Yanımda durup yolcu koltuğunun camı aşağıya indi ve içinden,zengin,alnında resmen züppe yazan genç bir çocuk çıkmıştı.
"Güzel kaportanı oğlumun koltuğuna yerleştirip bir kaç tur atmaya ne dersin?"
Eli ile yolcu koltuğunu pohpohlayıp gelmemi işaret etti.Sesi sigara içmekten sikilmiş durumdaydı.Yüzümde istemsizce alaycı bir gülüş oluşmuştu.

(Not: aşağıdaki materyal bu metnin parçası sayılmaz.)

-- ==== Sys2Proof/Machine/Step.lean ====
section
/-! DEFINITION. One step of the block, and where a table row's word is put so that the next step takes it. -/

namespace Sys2Proof.Machine

/-- One step of one agent (00_scope R15). -/
def step (s : State) : Host.Outcome State Fault Refusal := inboxStep s

/-- `s` with the word presented, so that the next step takes exactly it (log 1). -/
def State.withFetchWord (s : State) (nbits w : Nat) : State := s.placeWord (BitVec.ofNat 32 (w % 2 ^ nbits))

end Sys2Proof.Machine
end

"Bu araba senin oğulun olmak için fazla mükemmel vs beni o arabaya sokabilme kapasitesini sende göremiyorum.Şimdi kıçına tekmeyi basmadan,siktir git."Arabanın içinde ki çocuk kahkaha atmaya başladığında ,arladan gelen RangeRover sesiyle gülüşü yarım kalmıştı.Duman arabasını durdurup,hızla indi ve R8'in yanına geldi.Boynunda ki damarlar en az elindekiler kadar belirgindi.Sinirden kasılmış çenesi ve sırt kasları herkesi korkutucak durumdaydı.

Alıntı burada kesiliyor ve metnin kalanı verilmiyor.